TEMPO.CO, Jakarta - Sebuah survei mengungkapkan bahwa orang Indonesia cenderung mengonsumsi makanan ringan atau ngemil pada pagi hari, antara waktu sarapan dan makan siang. 

Survei The Harris Poll pada September 2019, yang dilakukan untuk Mondelez Internasional dan melibatkan 6.068 partisipan di 12 negara itu menunjukkan, waktu rata-rata orang Indonesia ngemil yakni pukul 11.28.

Sosiolog dari Universitas Nasional (UNAS) Dr Erna Ernawati Chotim mengatakan, fenomena ini terjadi karena orang Indonesia rata-rata menempuh perjalanan panjang menuju tempat kerja sehingga memerlukan waktu lebih pagi untuk menyiapkan segala sesuatunya sebelum berangkat.

"Untuk masyarakat modern, mobilitas tinggi. Makanan semacam pisang goreng enggak mungkin. Mereka lebih memilih makanan yang mudah dibawa di tas, nutrisi juga satu hal dipertimbangkan," ujar dia di Jakarta, Selasa, 3 Desember 2019.
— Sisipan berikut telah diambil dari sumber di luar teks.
-- ==== Sys2Proof/Certificates/Slice0/Obligations.lean ====
section
/-! DEFINITION. The statements about the model that are to be proved. A statement says `exec i s = .next t` for the state
`t` that the rules give; `wrote` and `trapped` (Sys2Proof.Safety) name the two commonest of these. -/

open Sys2Proof Sys2Proof.Machine

/-- O1 (R54, R137, 18_prog_gemm.md): Words of the worked programs and tables of the spec, each written out bit by bit,
decode to what the spec says. -/
def Obligations.WordsDecode : Prop :=
  decodeWords 0b000000_00000_00000_00000_00000000000#32 0 = .ok .nop ∧
  decodeWords 0b000000_00000_00000_00000_00000000001#32 0 = .ok .join ∧
  decodeWords 0b000000_00000_00101_00011_00000000110#32 0 = .ok (.wrcr 5 3) ∧
  decodeWords 0b000001_00011_00010_00010_00000000000#32 0 = .ok (.add 3 2 2) ∧
  decodeWords 0b000010_01001_01001_0000_000000001000#32 0 = .ok (.addi 9 9 8) ∧
  decodeWords 0b000011_00100_00000_1100110111101111#32 0 = .ok (.li16 4 0xCDEF) ∧
  decodeWords 0b000100_00100_01_000_1000100110101011#32 0 = .ok (.ins16 4 1 0x89AB) ∧
  decodeWords 0b000101_00110_00101_111100_0001000_000#32 0 = .ok (.bext 6 5 60 8) ∧
  decodeWords 0b000110_00100_00010_00011_010000_00011#32 0 = .ok (.fsh 4 2 3 16) ∧
  decodeWords 0b010000_000_000_00001_000000000000000#32 0 = .ok (.push 0 1) ∧
  decodeWords 0b010000_001_000_00010_000000000000000#32 0 = .ok (.pop 0 2) ∧
  decodeWords 0b010001_0_00_11_01001_0000000000000000#32 0 = .ok (.lq 0 3 9 0) ∧
  decodeWords 0b010100_11111111111111111111101010#32 0 = .ok (.br 0x3FFFFEA) ∧
  decodeWords 0b011000_1_00_0000100_0000000000001011#32 0 = .ok (.loopi 0 4 11) ∧
  decodeWords 0b110001_0010_1_0011_1_001_0000000_000000#32 0b00110_00111_01000_00000_000000000001#32 =
    .ok (.vadd { wsem := 2, wen := true, ssem := 3, sen := true, pred := 1, mod := 0, d := 6, a := 7, b := 8, c := 0, imm := 1 })

/-- O2 (R45, R46, R54): The bytes of a well-formed instruction, followed by any others, decode to it, and the others are
left. -/
def Obligations.EncodeThenDecode : Prop :=
  ∀ i : Instr, WellFormed i = true → encode i ≠ [] → ∀ rest : List Byte, decode (encodeBytes i ++ rest) = .ok (i, rest)

/-- O3 (R46, R55, R64): A word pair that decodes is the encoding of what it decodes to: no bit is ignored, no second
spelling exists. -/
def Obligations.DecodeThenEncode : Prop :=
  ∀ (w1 w2 : BitVec 32) (i : Instr), decodeWords w1 w2 = .ok i →
    WellFormed i = true ∧ encode i = if isLong w1 then [w1, w2] else [w1]

/-- O4 (R41, R44, R64): Where the line at the PC of a stream may be executed and the lane at the PC holds a word of the
stream that decodes, a step executes that instruction, with the copy of the line kept for the stream's pass of it,
which what was fetched of a peer's line serves alone; an instruction that is midway is executed again from that copy;
then time passes. A step whose turn is an event of the device or of the agents around it is that event; then time
passes. Whose turn it is and that time passes after it are the model's choices (log 1, 2). -/
def Obligations.StepRunsDecoded : Prop :=
  (∀ (s s1 : State) (gid : Nat) (sl : Slice) (g : Machine.Group) (cx : Context) (ws : List (BitVec 32)) (i : Instr),
    s.takeTurn = (.stream gid sl, s1) →
    let s0 : State := s1.beginTurn gid sl
    let st := g.stream sl
    let va := st.pc.toNat / 32 * 32
    let lane := st.pc.toNat % 32 / 4
    let runs (t : State) : Prop := step s = match exec i t with
      | .next u => .next u.tick
      | .fault f => .fault f
      | .refused r => .refused r
    s0.grp? gid = some g → s0.ctx? g.ctx = some cx → g.mayIssue sl = true →
    decodeWords (ws.getD lane 0) (if isLong (ws.getD lane 0) then ws.getD (lane + 1) 0 else 0) = .ok i →
    (∀ m : FetchedLine, st.midway = true → st.pass = some m → m.words = ws → runs s0) ∧
    (∀ s2 : State, st.midway = false → st.skip = false → st.recheck = false → st.pc.toNat % 4 = 0 →
      (st.pc ≠ g.code ∨ g.code.toNat % 32 = 0) → s0.fetchLine gid sl va = .ok s2 ws →
      let s3 := s2.mapStream gid sl (fun x => { x with pass := some { va := va, words := ws } })
      lineOk ws = true → (st.pass.map FetchedLine.va = some va ∨ s3.privilegedWritten g cx sl va = false) →
      lineKind ws = 0 → 1 ≤ lane → laneTag ws lane = sl.tag →
      let kept (x : Machine.Stream) : List LineFetch := if st.pass.map FetchedLine.va = some va then x.fetches else []
      runs (s3.mapStream gid sl (fun x => { x with wide := some (isLong (ws.getD lane 0)), fetches := kept x })))) ∧
  (∀ (s s1 : State) (e : Instr), s.takeTurn = (.event e, s1) → isEvent e = true →
    step s = match exec e s1 with
      | .next u => .next u.tick
      | .fault f => .fault f
      | .refused r => .refused r)

/-- O5 (R55, R63, R64, R382): A lane of the stream whose word or words decode to none stops the stream with cause 0x01 and
the words in STATUS (R64, R55, R382). An instruction that its slice may not issue is an illegal instruction (R63):
cause 0x01, its words in STATUS. -/
def Obligations.IllegalInstructionsTrap : Prop :=
  (∀ (s : State) (gid : Nat) (sl : Slice) (g : Machine.Group) (w1 w2 : BitVec 32), Issuing s gid sl g →
    exec (.illegalInstruction w1 w2) s = trapped s gid sl { cause := 0x01, status := (w2 ++ w1 : BitVec 64) } ∧
    ∀ (ws : List (BitVec 32)) (k : Nat) (r : Reject),
      let v2 := if isLong (ws.getD k 0) then ws.getD (k + 1) 0 else 0
      decodeWords (ws.getD k 0) v2 = .error r → lineInstr ws k = .illegalInstruction (ws.getD k 0) v2) ∧
  (∀ (s : State) (gid : Nat) (sl : Slice) (g : Machine.Group) (q : BitVec 3) (z k : BitVec 2) (d a : Reg) (o : BitVec 16) (e : EWord)
    (i : Instr), Issuing s gid sl g → q.toNat < 6 →
    let bad (i : Instr) : Out := trapped s gid sl { cause := 0x01, status := encodeStatus i }
    (sl ≠ producer q.toNat → exec (.push q a) s = bad (.push q a)) ∧
    (sl ≠ consumer q.toNat → exec (.pop q d) s = bad (.pop q d) ∧ exec (.peek q d) s = bad (.peek q d) ∧
      exec (.qdrop q) s = bad (.qdrop q)) ∧
    (sl = .c → exec .slip s = bad .slip ∧ exec (.lq k z a o) s = bad (.lq k z a o) ∧ exec (.lqNf k z a o) s = bad (.lqNf k z a o)) ∧
    (sl = .a → exec .slipCatch s = bad .slipCatch ∧ exec (.firnSeal d a) s = bad (.firnSeal d a)) ∧
    (sl = .a → commandWord i = some e → (Instr.major? i = some .mx ∨ Instr.major? i = some .vx ∨ e.pred ≠ 0) →
      exec i s = bad i))

/-- O6 (R2, R55, R64, R379, R395, R417): Every step of the module, from any state whatever, answers a next state: nothing
in it faults and nothing is refused. -/
def Obligations.EveryStepAnswers : Prop :=
  ∀ s : State, ∃ t : State, step s = .next t

/-- O7 (R225, R190, R250): Every step keeps the canonical form of every memory. The form is the model's own. -/
def Obligations.StepKeepsMemoriesCanonical : Prop :=
  ∀ s t : State, s.memoriesWf = true → step s = .next t → t.memoriesWf = true

/-- O8 (R31, R420, R422, R250, R413, R416, R417, R425): At reset every memory is in canonical form. State.reset holds the
values the spec gives for reset. Module reset (R416, R422) leaves every register that the spec gives a reset value at
that value, and destroys every context, launch and group; memory keeps its contents, with the stores that had issued
performed. That memory keeps its contents at MODULE_RESET, with issued stores performed, is the model's reading (log
40), that the vault holds zero rests on R250 and on what the model takes unwritten memory to read as (log 18), and
that there is no route at reset and after MODULE_RESET is a DESIGN CHOICE (log 19). -/
def Obligations.ResetState : Prop :=
  (State.reset.memoriesWf = true) ∧
  (State.reset.bring = { bootrec := 0, qaddr := 0, state := .held, err := 0 } ∧ State.reset.mr = List.replicate 64 0 ∧
  State.reset.ctxs = [] ∧ State.reset.groups = [] ∧ State.reset.owners = [] ∧
  (∀ k : Nat, (State.reset.port k).tmo = 1200000 ∧ (State.reset.port k).qth = 4) ∧
  (∀ k : Nat, (State.reset.stack k).clk = 0 ∧ ∀ j : Nat, (State.reset.stack k).counters.toList.getD j 0 = 0) ∧
  (∀ a : Nat, State.reset.baseByte (.vault a) = 0)) ∧
  (∀ s : State, ∃ t : State, exec .moduleReset s = .next t ∧
    t.bring = { bootrec := 0, qaddr := 0, state := .held, err := 0 } ∧ t.boot = none ∧ t.mr = List.replicate 64 0 ∧
    t.quotes = 0 ∧ t.ctxs = [] ∧ t.launches = [] ∧ t.groups = [] ∧ t.owners = [] ∧ t.tlb = [] ∧ t.routes = [] ∧
    (∀ k : Nat, (t.port k).tmo = 1200000 ∧ (t.port k).qth = 4 ∧ (t.port k).quarantined = []) ∧
    (∀ k : Nat, (t.stack k).clk = 0 ∧ ∀ j : Nat, (t.stack k).counters.toList.getD j 0 = 0) ∧
    (∀ a : Nat, t.baseByte (.vault a) = s.drainAll.baseByte (.vault a) ∧ t.baseByte (.host a) = s.drainAll.baseByte (.host a)))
Erna mengatakan, kebiasaan mengemil terutama pada pagi hari menjadi bagian dari tradisi masyarakat Indonesia dan hal ini tak berarti menggantikan sarapan.
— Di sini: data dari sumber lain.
-- ==== Sys2Proof/Laws/State.lean ====
section
/-! SUPPORT. What each update of the state leaves alone: one lemma per field and update, true by definition, and what is
found again after an update. -/

namespace Sys2Proof.Machine

open Sys2Proof

/-! ### `State.setGrp` -/

@[simp] theorem State.setGrp_agenda (s : State) (g : Group) : (s.setGrp g).agenda = s.agenda := rfl
@[simp] theorem State.setGrp_cur (s : State) (g : Group) : (s.setGrp g).cur = s.cur := rfl
@[simp] theorem State.setGrp_now (s : State) (g : Group) : (s.setGrp g).now = s.now := rfl
@[simp] theorem State.setGrp_bring (s : State) (g : Group) : (s.setGrp g).bring = s.bring := rfl
@[simp] theorem State.setGrp_boot (s : State) (g : Group) : (s.setGrp g).boot = s.boot := rfl
@[simp] theorem State.setGrp_mr (s : State) (g : Group) : (s.setGrp g).mr = s.mr := rfl
@[simp] theorem State.setGrp_quotes (s : State) (g : Group) : (s.setGrp g).quotes = s.quotes := rfl
@[simp] theorem State.setGrp_vault (s : State) (g : Group) : (s.setGrp g).vault = s.vault := rfl
@[simp] theorem State.setGrp_vaultPoison (s : State) (g : Group) : (s.setGrp g).vaultPoison = s.vaultPoison := rfl
@[simp] theorem State.setGrp_host (s : State) (g : Group) : (s.setGrp g).host = s.host := rfl
@[simp] theorem State.setGrp_hostPoison (s : State) (g : Group) : (s.setGrp g).hostPoison = s.hostPoison := rfl
@[simp] theorem State.setGrp_codeLog (s : State) (g : Group) : (s.setGrp g).codeLog = s.codeLog := rfl
@[simp] theorem State.setGrp_codeSeq (s : State) (g : Group) : (s.setGrp g).codeSeq = s.codeSeq := rfl
@[simp] theorem State.setGrp_owners (s : State) (g : Group) : (s.setGrp g).owners = s.owners := rfl
@[simp] theorem State.setGrp_tlb (s : State) (g : Group) : (s.setGrp g).tlb = s.tlb := rfl
@[simp] theorem State.setGrp_peerLines (s : State) (g : Group) : (s.setGrp g).peerLines = s.peerLines := rfl
@[simp] theorem State.setGrp_stk (s : State) (g : Group) : (s.setGrp g).stk = s.stk := rfl
@[simp] theorem State.setGrp_ctxs (s : State) (g : Group) : (s.setGrp g).ctxs = s.ctxs := rfl
@[simp] theorem State.setGrp_launches (s : State) (g : Group) : (s.setGrp g).launches = s.launches := rfl
@[simp] theorem State.setGrp_nextGid (s : State) (g : Group) : (s.setGrp g).nextGid = s.nextGid := rfl
@[simp] theorem State.setGrp_nextLid (s : State) (g : Group) : (s.setGrp g).nextLid = s.nextLid := rfl
@[simp] theorem State.setGrp_launchPtr (s : State) (g : Group) : (s.setGrp g).launchPtr = s.launchPtr := rfl
@[simp] theorem State.setGrp_queuePtr (s : State) (g : Group) : (s.setGrp g).queuePtr = s.queuePtr := rfl
@[simp] theorem State.setGrp_windows (s : State) (g : Group) : (s.setGrp g).windows = s.windows := rfl
@[simp] theorem State.setGrp_contribs (s : State) (g : Group) : (s.setGrp g).contribs = s.contribs := rfl
@[simp] theorem State.setGrp_rounds (s : State) (g : Group) : (s.setGrp g).rounds = s.rounds := rfl
@[simp] theorem State.setGrp_mgmtQ (s : State) (g : Group) : (s.setGrp g).mgmtQ = s.mgmtQ := rfl
@[simp] theorem State.setGrp_unmaps (s : State) (g : Group) : (s.setGrp g).unmaps = s.unmaps := rfl
@[simp] theorem State.setGrp_preempts (s : State) (g : Group) : (s.setGrp g).preempts = s.preempts := rfl
@[simp] theorem State.setGrp_events (s : State) (g : Group) : (s.setGrp g).events = s.events := rfl
@[simp] theorem State.setGrp_ports (s : State) (g : Group) : (s.setGrp g).ports = s.ports := rfl
@[simp] theorem State.setGrp_routes (s : State) (g : Group) : (s.setGrp g).routes = s.routes := rfl
@[simp] theorem State.setGrp_pwins (s : State) (g : Group) : (s.setGrp g).pwins = s.pwins := rfl
@[simp] theorem State.setGrp_outReqs (s : State) (g : Group) : (s.setGrp g).outReqs = s.outReqs := rfl
@[simp] theorem State.setGrp_replies (s : State) (g : Group) : (s.setGrp g).replies = s.replies := rfl
@[simp] theorem State.setGrp_devReqs (s : State) (g : Group) : (s.setGrp g).devReqs = s.devReqs := rfl
@[simp] theorem State.setGrp_nextTag (s : State) (g : Group) : (s.setGrp g).nextTag = s.nextTag := rfl
@[simp] theorem State.setGrp_peerTab (s : State) (g : Group) : (s.setGrp g).peerTab = s.peerTab := rfl
@[simp] theorem State.setGrp_lostRecs (s : State) (g : Group) : (s.setGrp g).lostRecs = s.lostRecs := rfl
@[simp] theorem State.setGrp_sealing (s : State) (g : Group) : (s.setGrp g).sealing = s.sealing := rfl
@[simp] theorem State.setGrp_sclBad (s : State) (g : Group) : (s.setGrp g).sclBad = s.sclBad := rfl
@[simp] theorem State.setGrp_nextWait (s : State) (g : Group) : (s.setGrp g).nextWait = s.nextWait := rfl
@[simp] theorem State.setGrp_reply (s : State) (g : Group) : (s.setGrp g).reply = s.reply := rfl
"Camilan bukan hal baru untuk kita tetapi bagian dari tradisional masyarakat Indonesia. Kalau lihat di berbagai daerah kita bisa dapatkan makanan ringan khas masing-masing daerah. Ini memperkuat camilan menjadi bagian tak terpisahkan dari masyarakat Indonesia," kata dia.

Temuan lainnya memperlihatkan, orang Indonesia mengonsumsi camilan lebih sering daripada makanan berat yakni hampir tiga kali sehari, dibanding 2,5 kali makanan berat sehari, atau lebih tinggi dari rata-rata global.

Sebanyak 75 persen responden mengatakan, makanan ringan yang mudah dikonsumsi di sela-sela aktivitas lebih cocok dengan gaya hidup saat ini.

"Masyarakat Indonesia (saat ini) ditantang mobilitas tinggi, produktif, maunya yang mudah, camilan yang paling mudah diraih," tutur Erna mengomentari survei.